しかし、欺瞞というべきか矛盾というべきか、事実ヤマグチが『ゼロの使い魔』に選んだ世界観は王道の学園ものである。
「ここじゃないどこか」と言って異国や月の裏側を例に挙げつつ、実際はテンプレに従ってしまうあたりに、セカイ系とゼロ年代のハイブリッドを見て取れる。そしてもちろん「どこか別の世界なら、言うことありません」という言葉に異世界ものの鼓動が聴こえる。
「現実と虚構」について考えていたゼロ年代から、どのような経緯で異世界ブームが発生したのか、まだ私のなかでまとまっていない。
ゼロ年代は、テーマがメタ的かつ自己言及的なため、自家中毒に陥っているところで脱出口として異世界を見つけたのだろうくらいには思う。それも、ゼロ年代の「現実と虚構」がセカイ系の「日常と非現実」とそう変わらない想像力であったのに対して、異世界ものの「この世界と別の世界」は独自的な部分も多いことから、セカイ系以来の問題系に大きな変化がもたらされるのではないかと楽しみにしている。
ここでは示唆するに留めるのだが、異世界転生の作品群を指して、異世界という割にハイファンタジーばかりという批判をたまに見かけるが、それに答えるためには少なくともヤマグチがこのように語ったゼロ年代前半までは遡って考えなくてはならないだろう。実際に、異世界ものは、異世界に転生/転移するのが目的でそのあとは目的がない、派生して、目的を見つけるのが目的というような作品も多く、この点に関してはセカイ系の「ここじゃないどこか」の精神をそのまま引き継いでいる。良い悪いは別にして、だ。
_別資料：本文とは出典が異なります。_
-- ==== Sys2Proof/Machine/Gate.lean ====
section
/-! DEFINITION. Who may write a register, and what becomes of an access that a start-up state, a fence or a gated
clock turns away (R8, R26, R394, R398, R453, R507, R531). -/

namespace Sys2Proof.Machine

/-- The block that owns a register, for its clock gate (R444); a tile's interrupt controller runs in the tile's clock, outside the tile's
window (R429, R453, R531). -/
inductive Blk where
  | tile (n : Nat) | icTile (n : Nat) | hod | sc | ddr (c : Nat) | dma | bond | sec | always
  deriving DecidableEq, Repr

/-- The gate bit of a block, if it has one (R444). -/
def Blk.gateBit : Blk → Option Nat
  | .tile n => some n
  | .icTile n => some n
  | .hod => some 16
  | .sc => some 17
  | .ddr c => some (18 + c)
  | .dma => some 26
  | .bond => some 27
  | .sec => some 28
  | .always => none

/-- Whether the block's clock is gated (R451, R453). -/
def State.gated (s : State) (b : Blk) : Bool :=
  match b.gateBit with
  | some k => !bit s.clk.gate k
  | none => false

/-- Whether the block is a tile that is fenced (R531). -/
def State.fencedBlk (s : State) (b : Blk) : Bool :=
  match b with
  | .tile n => s.fencedTile n
  | _ => false

/-- What a register's host-writable column and R507 allow the host: never; in IMAGO and, unless it is a tile
register, in CHRYSALIS; already in LARVA; or, as the tile-store narrow view, from CHRYSALIS on. -/
inductive HostPerm where
  | no | yes | larva | tileStore
  deriving DecidableEq, Repr

/-- Whether BAR accesses reach the device: the link is up and Memory Space Enable is 1 (R394, R555). -/
def State.barOpen (s : State) : Bool := s.host.memSpace && decide (s.host.width ≠ 0)

/-- Whether the host may write, in the present start-up state (R398, R507). -/
def hostMayWrite (life : Life) (b : Blk) (p : HostPerm) : Bool :=
  match life, p with
  | .egg, _ => false
  | .larva, .larva => true
  | .larva, _ => false
  | _, .no => false
  | .chrysalis, .yes => match b with | .tile _ => false | _ => true
  | .chrysalis, _ => true
  | .imago, _ => true

/-- A host write that is discarded and counted (R398, R507, R531). -/
def State.hostReject (s : State) : State :=
  { s with host := { s.host with hostRejCnt := satAdd32 s.host.hostRejCnt 1 } }

/-- An access to a gated block: counted (R453). -/
def State.countGated (s : State) : State :=
  { s with clk := { s.clk with gatedAccess := satAdd32 s.clk.gatedAccess 1 } }

/-- The bit of an error message's kind in AER's uncorrectable error status (PRESUMED, log entry 92): 22 Uncorrectable Internal
Error, 12 Poisoned TLP Received, 20 Unsupported Request, 14 Completion Timeout. -/
def aerBit (kind : Nat) : Nat := [22, 12, 20, 14].getD kind 14

/-- Send something to the host: the newest stands first.  The traffic takes the link out of L1 (R547), and an error message leaves its
bit in AER's status (R392). -/
def State.toHost (s : State) (o : HostOut) : State :=
  { s with
    host := { s.host with
      out := o :: s.host.out
      l1 := false
      trafficAt := s.te.time
      aerStatus := match o with
        | .aer k => setBit s.host.aerStatus (aerBit k) true
        | _ => s.host.aerStatus } }

/-- A write request of the host to a BAR, whose effect is `f`: an Unsupported Request while Memory Space Enable is 0, and discarded and
reported when it is poisoned (R394). -/
def hostWrite (ep : Bool) (f : State → State) (s : State) : State :=
  if s.host.width = 0 then s
  else if !s.host.memSpace then s.toHost (.aer 2)
  else if ep then s.toHost (.aer 1)
  else f s

/-- Traffic on the link: it leaves L1, and the 10 µs after which it may enter L1 begin again (R547). -/
def State.linkUse (s : State) : State :=
  { s with
    host := { s.host with
      l1 := false
      trafficAt := s.te.time } }

/-- A channel leaves self-refresh or is ungated: its DQS and TEMP tasks become due at once (R514). -/
def calDueNow (ch : Nat) (s : State) : State :=
  { s with
    cal := { s.cal with
      ch := upd s.cal.ch ch fun c => { c with dqsDue := s.te.time, tempDue := s.te.time }
      overdue := setBit s.cal.overdue ch false } }

/-- A register write by `who` to block `b`, whose effect is `f`: performed, or turned away as the rules say. A tile's
sequencer reaches only its own tile's registers (R26, R433). -/
def regWrite (who : Who) (b : Blk) (p : HostPerm) (f : State → State) (s : State) : State :=
  match who with
  | .host =>
    if !s.barOpen then hostWrite false id s
    else if !hostMayWrite s.sec.life b p then s.linkUse.hostReject
    else if s.fencedBlk b then s.linkUse.hostReject
    else if s.gated b then s.linkUse.countGated
    else f s.linkUse
  | .quoin =>
    if !s.alive then s
    else if s.fencedBlk b then s.hostReject
    else if s.gated b then s.countGated
    else f s
  | .tile n => if b = .tile n && s.tileLive n then f s else s

end Sys2Proof.Machine
end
ゼロ年代との比較で言うなら、主人公が「別の世界」に行くというのは、そこだけ切り取れば素朴すぎると思ってしまう。ゼロ年代が「現実と虚構」というテーマと格闘しながらも代表作と目される作品で、安易に主人公がアニメ・漫画の中に入っていく事例がなかったのは、ジャンルとして自らのテーマと真摯に向き合っていた証左だと考えている。とはいえ、『ドン・キホーテ』しかり『不思議の国のアリス』しかり、そういった展開は普遍性を持っていて、その割に(特に現代では)扱いの難しいジャンルなので、なんとか異世界ものから傑作が生まれてくれないかと期待を寄せている。
そして、時間が許せば私も書きたい。
本論は、私の今後のためのメモみたいなもので、特に最後は取り留めのないものになってしまった。
読者にはがらくたを漁らせてしまったが、その中から一つでも気になるものを見つけてくれていれば、と願うばかりだ。